## Dataset
------------

/-- The checks of R293 on a descriptor that has been read: `lines` are the lines used. -/
def matCheck (u : MatUse) (size : Nat) (raw : List Nat) (lines : MatDesc → List Nat) : Option FaultCode :=
  let d := parseMat raw
  if matReserved raw then some .reservedField
  else if !matUses u d.fmt || d.k == 0 || decide (16384 < d.k) || (d.fmt == 6 && d.k % 32 != 0) then some .matrixConfig
  else if d.sparse == 3 || (d.sparse != 0 && u != .b) || (d.sparse != 0 && d.k % 8 != 0) then some .sparseConfig
  else if d.data % 16 != 0 || d.pitch % 16 != 0 || (d.fmt == 6 && (d.scale % 2 != 0 || d.spitch % 2 != 0)) then some .align
  else if (lines d).any (fun l => (d.extent l).any (fun x => decide (x.1 < x.2) && decide (size < x.2))) then some .scratchRange
  else none

/-- What a command finds when it reads a descriptor at issue. -/
inductive MatRead where
  | got (d : MatDesc)
  | wait (lo hi : Nat)
  | bad (c : FaultCode)
deriving DecidableEq, Repr

/-- Read and check the descriptor at a scratchpad offset (R242, R290, R293). -/
def readMat (s : State) (core wg : Nat) (w : Workgroup) (u : MatUse) (off : Nat) (lines : MatDesc → List Nat) : MatRead :=
  if off % 8 != 0 then .bad .align
  else if w.size < off + 32 then .bad .scratchRange
  else if scoreboardBlocks s core wg off (off + 32) then .wait off (off + 32)
  else
    let raw := dwordsIn 4 (w.scratch.readBytes off 32)
    match matCheck u w.size raw lines with
    | some c => .bad c
    | none => .got (parseMat raw)

/-- Every line of a descriptor. -/
def MatDesc.allLines (d : MatDesc) : List Nat := List.range d.lines

/-- The line that row i takes from a gather table (R294): none for a row of zeros. An entry not listed is the launch
table's. -/
def gatherLine (table : List Word) (i : Nat) : Option Nat :=
  let e := (table.getD i (BitVec.ofNat 32 i)).toNat
  if bitsAt e 31 1 = 1 then none else some (bitsAt e 0 16)

/-- The lines that A uses. -/
def linesOfA (g : Bool) (table : List Word) (d : MatDesc) : List Nat :=
  if g then (List.range d.lines).filterMap (gatherLine table) else d.allLines

/-! ### Issue (R296, R304 to R310) -/

/-- A command of a group on `pipe` enters a matrix queue behind every command there but those that groups on higher pipes issued in the
same cycle (R297). -/
def enterQueue (s : State) (pipe : Nat) (e : Nat × Bool) : List (Nat × Bool) → List (Nat × Bool)
  | [] => [e]
  | x :: l =>
    match tget s.commands x.1 with
    | some c => if c.cycle = s.cyc ∧ pipe < c.ref.pipe then e :: x :: l else x :: enterQueue s pipe e l
    | none => x :: enterQueue s pipe e l

/-- A matrix command joins its batch and its queues once there is room (R242, R296, R297, R300). -/
def issueMatrix (s : State) (r : SplitRef) (g : Group) (sp : Split) (kind : CmdKind) (ranges : List (Nat × Nat))
    (twinCore : Option Nat) : State :=
  let full := fun (c : Nat) => decide (32 ≤ (s.core c).matrix.length)
  if full r.core || (match twinCore with
      | some c => full c
      | none => false) then stallAt s r sp (.matrix twinCore.isSome)
  else if 32 < (s.core r.core).scoreboard.length + ranges.length then stallAt s r sp (.entries ranges.length)
  else
    let id := s.serial
    let s := issueCommand s r g (retire s sp 2) kind ranges sp.pcs
    let s := s.modCore r.core (fun c => { c with matrix := enterQueue s r.pipe (id, false) c.matrix })
    match twinCore with
    | some k => s.modCore k (fun c => { c with matrix := enterQueue s r.pipe (id, true) c.matrix })
    | none => s

/-- The checks of R306 that follow those of the descriptors. -/
def mmaCheck (a b : MatDesc) (t pa pb : Nat) (sat : Bool) (tiles : Nat) : Option FaultCode :=
  let int := matInt a.fmt && matInt b.fmt
  if a.k != b.k || !((matFloat a.fmt && matFloat b.fmt) || int) || (int && (narrows pa a.fmt || narrows pb b.fmt)) ||
     (!int && sat) || decide (tiles ≤ t) then some .matrixConfig
  else none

------------

## Activity
Go to the line in the material above that contains "if bitsAt e" and copy exactly from there through the line that contains "else x :: enterQueue s pipe e l", stopping after it.

## Exercise answer
  if bitsAt e 31 1 = 1 then none else some (bitsAt e 0 16)

/-- The lines that A uses. -/
def linesOfA (g : Bool) (table : List Word) (d : MatDesc) : List Nat :=
  if g then (List.range d.lines).filterMap (gatherLine table) else d.allLines

/-! ### Issue (R296, R304 to R310) -/

/-- A command of a group on `pipe` enters a matrix queue behind every command there but those that groups on higher pipes issued in the
same cycle (R297). -/
def enterQueue (s : State) (pipe : Nat) (e : Nat × Bool) : List (Nat × Bool) → List (Nat × Bool)
  | [] => [e]
  | x :: l =>
    match tget s.commands x.1 with
    | some c => if c.cycle = s.cyc ∧ pipe < c.ref.pipe then e :: x :: l else x :: enterQueue s pipe e l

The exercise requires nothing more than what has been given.